[Information provided]
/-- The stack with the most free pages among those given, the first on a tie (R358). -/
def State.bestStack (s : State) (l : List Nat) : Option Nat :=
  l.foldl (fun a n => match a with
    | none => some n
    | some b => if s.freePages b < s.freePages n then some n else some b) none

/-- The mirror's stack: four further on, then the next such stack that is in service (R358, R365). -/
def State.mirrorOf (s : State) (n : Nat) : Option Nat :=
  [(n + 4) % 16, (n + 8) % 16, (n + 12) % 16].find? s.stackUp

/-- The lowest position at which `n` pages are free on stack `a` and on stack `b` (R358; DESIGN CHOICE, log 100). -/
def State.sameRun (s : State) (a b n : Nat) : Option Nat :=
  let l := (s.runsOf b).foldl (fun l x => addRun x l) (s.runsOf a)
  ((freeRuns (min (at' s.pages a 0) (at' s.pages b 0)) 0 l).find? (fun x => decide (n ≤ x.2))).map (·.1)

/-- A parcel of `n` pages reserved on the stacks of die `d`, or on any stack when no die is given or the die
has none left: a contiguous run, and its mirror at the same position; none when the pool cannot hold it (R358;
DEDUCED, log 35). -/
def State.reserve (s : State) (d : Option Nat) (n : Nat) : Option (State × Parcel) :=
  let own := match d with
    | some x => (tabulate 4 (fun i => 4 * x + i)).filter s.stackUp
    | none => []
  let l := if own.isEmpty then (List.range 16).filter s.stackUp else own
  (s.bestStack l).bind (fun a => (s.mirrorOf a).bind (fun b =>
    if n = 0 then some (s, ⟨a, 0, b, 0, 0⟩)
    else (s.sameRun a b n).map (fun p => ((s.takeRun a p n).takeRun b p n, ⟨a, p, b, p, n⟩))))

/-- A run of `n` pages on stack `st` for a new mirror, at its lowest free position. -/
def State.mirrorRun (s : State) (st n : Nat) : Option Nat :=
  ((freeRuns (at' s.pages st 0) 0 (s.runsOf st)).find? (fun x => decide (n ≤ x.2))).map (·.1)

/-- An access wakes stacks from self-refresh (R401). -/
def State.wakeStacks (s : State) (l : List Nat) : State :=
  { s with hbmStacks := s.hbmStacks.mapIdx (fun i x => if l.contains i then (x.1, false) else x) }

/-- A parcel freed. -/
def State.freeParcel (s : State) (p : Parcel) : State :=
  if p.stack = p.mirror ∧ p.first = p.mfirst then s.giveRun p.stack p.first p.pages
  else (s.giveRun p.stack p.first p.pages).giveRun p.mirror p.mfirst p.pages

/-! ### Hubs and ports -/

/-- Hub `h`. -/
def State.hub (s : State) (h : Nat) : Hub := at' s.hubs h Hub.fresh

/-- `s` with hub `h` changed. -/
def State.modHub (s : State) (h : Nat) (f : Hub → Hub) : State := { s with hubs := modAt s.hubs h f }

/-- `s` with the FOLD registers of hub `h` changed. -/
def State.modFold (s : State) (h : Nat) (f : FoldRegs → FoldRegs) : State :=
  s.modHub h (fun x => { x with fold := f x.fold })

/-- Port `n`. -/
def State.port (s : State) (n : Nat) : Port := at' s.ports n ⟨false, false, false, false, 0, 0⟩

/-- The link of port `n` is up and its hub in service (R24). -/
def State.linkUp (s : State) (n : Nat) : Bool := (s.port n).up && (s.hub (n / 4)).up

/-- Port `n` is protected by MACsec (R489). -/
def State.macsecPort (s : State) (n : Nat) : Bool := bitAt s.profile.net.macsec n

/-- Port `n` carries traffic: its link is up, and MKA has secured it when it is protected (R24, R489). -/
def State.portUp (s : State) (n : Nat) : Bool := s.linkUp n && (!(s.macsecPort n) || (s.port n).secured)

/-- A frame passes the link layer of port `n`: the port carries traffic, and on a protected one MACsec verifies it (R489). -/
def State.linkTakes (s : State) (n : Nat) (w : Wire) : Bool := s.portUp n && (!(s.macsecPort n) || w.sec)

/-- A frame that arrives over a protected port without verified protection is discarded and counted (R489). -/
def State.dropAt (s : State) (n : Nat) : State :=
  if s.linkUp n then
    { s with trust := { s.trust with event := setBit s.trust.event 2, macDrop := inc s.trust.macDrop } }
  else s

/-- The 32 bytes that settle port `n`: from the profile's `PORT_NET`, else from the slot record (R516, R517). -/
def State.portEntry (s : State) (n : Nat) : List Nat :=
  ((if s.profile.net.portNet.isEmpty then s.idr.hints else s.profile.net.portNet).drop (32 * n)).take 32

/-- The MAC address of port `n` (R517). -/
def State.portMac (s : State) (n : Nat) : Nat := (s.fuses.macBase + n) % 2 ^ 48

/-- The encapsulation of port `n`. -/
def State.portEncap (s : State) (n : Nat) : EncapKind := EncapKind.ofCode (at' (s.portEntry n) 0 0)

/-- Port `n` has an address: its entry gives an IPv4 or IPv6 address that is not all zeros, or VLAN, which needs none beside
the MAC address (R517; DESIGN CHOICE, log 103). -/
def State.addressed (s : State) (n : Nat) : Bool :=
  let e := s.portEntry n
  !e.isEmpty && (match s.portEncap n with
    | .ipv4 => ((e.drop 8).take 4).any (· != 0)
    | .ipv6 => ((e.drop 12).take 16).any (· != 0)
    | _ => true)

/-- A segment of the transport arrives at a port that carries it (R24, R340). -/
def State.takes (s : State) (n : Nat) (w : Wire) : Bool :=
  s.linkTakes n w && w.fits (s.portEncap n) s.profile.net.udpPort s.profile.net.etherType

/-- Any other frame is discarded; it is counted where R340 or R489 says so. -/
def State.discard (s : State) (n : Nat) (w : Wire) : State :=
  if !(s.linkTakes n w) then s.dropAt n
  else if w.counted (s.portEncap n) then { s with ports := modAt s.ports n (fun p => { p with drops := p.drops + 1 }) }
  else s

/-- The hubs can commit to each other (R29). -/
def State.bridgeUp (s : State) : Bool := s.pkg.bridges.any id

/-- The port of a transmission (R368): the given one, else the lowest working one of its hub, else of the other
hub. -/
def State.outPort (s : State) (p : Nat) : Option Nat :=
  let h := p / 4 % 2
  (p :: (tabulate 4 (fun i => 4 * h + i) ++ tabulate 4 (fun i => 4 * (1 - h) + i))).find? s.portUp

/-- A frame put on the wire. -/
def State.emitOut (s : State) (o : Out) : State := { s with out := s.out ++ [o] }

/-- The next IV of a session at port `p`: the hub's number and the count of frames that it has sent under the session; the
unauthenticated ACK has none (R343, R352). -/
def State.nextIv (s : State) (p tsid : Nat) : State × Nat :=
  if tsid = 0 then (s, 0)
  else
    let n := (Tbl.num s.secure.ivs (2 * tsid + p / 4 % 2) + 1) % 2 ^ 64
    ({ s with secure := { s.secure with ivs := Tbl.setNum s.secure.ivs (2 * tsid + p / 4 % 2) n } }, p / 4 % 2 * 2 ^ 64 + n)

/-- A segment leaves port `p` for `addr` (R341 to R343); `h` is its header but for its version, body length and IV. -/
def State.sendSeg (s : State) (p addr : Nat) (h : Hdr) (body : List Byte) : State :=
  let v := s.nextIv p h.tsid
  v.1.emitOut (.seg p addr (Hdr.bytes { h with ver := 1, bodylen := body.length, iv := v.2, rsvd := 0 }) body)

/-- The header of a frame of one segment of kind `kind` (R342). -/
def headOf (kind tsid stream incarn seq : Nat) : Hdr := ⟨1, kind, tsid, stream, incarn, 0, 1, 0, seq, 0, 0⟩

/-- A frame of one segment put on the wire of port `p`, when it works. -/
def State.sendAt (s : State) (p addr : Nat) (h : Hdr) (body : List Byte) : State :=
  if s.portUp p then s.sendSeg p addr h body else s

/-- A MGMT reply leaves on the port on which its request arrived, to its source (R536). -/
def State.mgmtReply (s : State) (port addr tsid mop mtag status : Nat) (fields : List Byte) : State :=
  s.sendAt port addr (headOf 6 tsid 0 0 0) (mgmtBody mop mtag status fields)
[/Information provided]
[Information provided]
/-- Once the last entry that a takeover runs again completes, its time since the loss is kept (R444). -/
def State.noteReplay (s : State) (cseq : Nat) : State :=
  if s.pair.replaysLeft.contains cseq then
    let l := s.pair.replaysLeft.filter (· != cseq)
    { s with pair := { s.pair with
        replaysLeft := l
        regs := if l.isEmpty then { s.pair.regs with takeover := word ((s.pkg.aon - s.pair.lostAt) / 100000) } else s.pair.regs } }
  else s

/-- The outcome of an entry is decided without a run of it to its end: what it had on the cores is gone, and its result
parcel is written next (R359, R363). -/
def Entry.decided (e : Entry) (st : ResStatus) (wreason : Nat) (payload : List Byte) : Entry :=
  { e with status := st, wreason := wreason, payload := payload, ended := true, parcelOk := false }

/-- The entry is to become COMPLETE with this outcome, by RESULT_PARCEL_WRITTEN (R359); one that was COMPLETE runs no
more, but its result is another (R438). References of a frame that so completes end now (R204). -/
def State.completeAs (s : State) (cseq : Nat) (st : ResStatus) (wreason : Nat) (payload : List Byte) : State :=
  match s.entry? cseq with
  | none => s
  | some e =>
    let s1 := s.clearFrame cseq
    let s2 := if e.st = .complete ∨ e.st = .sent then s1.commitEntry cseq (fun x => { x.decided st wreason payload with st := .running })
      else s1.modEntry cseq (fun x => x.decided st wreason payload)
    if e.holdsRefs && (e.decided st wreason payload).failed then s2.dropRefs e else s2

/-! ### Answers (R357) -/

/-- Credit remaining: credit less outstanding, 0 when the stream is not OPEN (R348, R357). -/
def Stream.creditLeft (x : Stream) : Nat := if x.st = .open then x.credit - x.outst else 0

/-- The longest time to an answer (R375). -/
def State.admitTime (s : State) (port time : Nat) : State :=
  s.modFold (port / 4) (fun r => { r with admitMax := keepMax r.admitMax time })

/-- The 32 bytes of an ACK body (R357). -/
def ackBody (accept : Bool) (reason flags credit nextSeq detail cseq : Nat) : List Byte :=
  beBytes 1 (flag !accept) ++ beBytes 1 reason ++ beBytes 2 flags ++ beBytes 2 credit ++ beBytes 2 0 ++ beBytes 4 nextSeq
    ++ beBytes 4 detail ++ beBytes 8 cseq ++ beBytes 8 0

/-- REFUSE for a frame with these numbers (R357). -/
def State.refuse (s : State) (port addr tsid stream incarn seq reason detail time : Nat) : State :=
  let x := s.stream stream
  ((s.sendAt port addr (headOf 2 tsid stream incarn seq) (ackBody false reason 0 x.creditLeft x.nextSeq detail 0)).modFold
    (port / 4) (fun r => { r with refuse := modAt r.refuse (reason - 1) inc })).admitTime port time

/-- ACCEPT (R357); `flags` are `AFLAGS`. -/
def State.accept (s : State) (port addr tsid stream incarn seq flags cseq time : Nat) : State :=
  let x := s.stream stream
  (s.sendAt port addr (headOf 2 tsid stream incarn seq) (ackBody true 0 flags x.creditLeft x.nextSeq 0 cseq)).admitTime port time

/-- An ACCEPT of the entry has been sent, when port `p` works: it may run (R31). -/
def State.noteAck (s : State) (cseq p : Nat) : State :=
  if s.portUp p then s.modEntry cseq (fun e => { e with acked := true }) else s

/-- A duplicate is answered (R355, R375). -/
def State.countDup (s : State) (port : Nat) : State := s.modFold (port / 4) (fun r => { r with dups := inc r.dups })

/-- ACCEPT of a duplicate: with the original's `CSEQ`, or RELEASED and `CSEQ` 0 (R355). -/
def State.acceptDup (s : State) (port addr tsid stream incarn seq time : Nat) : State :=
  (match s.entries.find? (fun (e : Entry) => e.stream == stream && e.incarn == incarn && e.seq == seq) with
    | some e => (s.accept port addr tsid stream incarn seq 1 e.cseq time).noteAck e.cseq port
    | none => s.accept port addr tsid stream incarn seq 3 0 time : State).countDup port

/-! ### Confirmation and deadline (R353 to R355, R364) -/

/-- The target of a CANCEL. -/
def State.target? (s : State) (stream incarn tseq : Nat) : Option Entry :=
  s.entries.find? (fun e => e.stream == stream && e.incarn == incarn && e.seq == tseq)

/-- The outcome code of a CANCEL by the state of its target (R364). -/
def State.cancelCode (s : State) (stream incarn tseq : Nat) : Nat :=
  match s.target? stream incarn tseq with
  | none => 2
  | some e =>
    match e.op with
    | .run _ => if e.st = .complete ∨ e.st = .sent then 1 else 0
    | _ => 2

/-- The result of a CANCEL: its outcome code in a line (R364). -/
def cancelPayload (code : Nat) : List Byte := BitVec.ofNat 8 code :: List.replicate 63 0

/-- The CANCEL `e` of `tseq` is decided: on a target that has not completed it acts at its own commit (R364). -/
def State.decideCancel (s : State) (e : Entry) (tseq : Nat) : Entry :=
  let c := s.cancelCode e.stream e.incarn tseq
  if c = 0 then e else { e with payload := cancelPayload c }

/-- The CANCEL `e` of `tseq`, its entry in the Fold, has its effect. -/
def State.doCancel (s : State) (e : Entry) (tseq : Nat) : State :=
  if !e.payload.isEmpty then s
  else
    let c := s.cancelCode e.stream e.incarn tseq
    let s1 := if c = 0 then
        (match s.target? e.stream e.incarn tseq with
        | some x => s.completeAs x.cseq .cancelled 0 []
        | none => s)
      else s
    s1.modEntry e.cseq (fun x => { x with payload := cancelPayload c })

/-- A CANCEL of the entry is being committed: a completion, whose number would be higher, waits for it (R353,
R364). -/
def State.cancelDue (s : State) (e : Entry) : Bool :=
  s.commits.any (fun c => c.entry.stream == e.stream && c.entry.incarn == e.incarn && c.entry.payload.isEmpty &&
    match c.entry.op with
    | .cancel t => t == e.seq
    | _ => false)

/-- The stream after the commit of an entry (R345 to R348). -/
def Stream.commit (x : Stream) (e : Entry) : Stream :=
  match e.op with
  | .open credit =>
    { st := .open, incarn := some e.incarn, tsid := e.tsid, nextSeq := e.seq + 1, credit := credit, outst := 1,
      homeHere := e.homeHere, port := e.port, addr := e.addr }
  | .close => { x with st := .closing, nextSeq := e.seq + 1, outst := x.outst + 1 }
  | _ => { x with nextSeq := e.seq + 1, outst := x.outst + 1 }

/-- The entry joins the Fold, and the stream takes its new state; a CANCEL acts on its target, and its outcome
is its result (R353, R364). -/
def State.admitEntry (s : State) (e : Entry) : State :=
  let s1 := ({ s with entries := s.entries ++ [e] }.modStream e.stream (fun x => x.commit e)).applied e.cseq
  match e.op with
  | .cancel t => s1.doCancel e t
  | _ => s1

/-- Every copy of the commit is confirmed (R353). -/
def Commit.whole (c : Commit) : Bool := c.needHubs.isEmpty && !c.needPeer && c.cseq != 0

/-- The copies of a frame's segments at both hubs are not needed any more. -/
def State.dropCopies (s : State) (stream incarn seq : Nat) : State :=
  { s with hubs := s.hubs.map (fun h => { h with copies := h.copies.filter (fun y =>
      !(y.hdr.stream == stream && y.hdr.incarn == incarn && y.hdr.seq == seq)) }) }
[/Information provided]
> [Work to be completed] Proceeding from the line containing "def State.doCancel (s" through the line containing "(match s.target? e.stream", transcribe the lines above exactly, both end lines included.

> [The answer]
def State.doCancel (s : State) (e : Entry) (tseq : Nat) : State :=
  if !e.payload.isEmpty then s
  else
    let c := s.cancelCode e.stream e.incarn tseq
    let s1 := if c = 0 then
        (match s.target? e.stream e.incarn tseq with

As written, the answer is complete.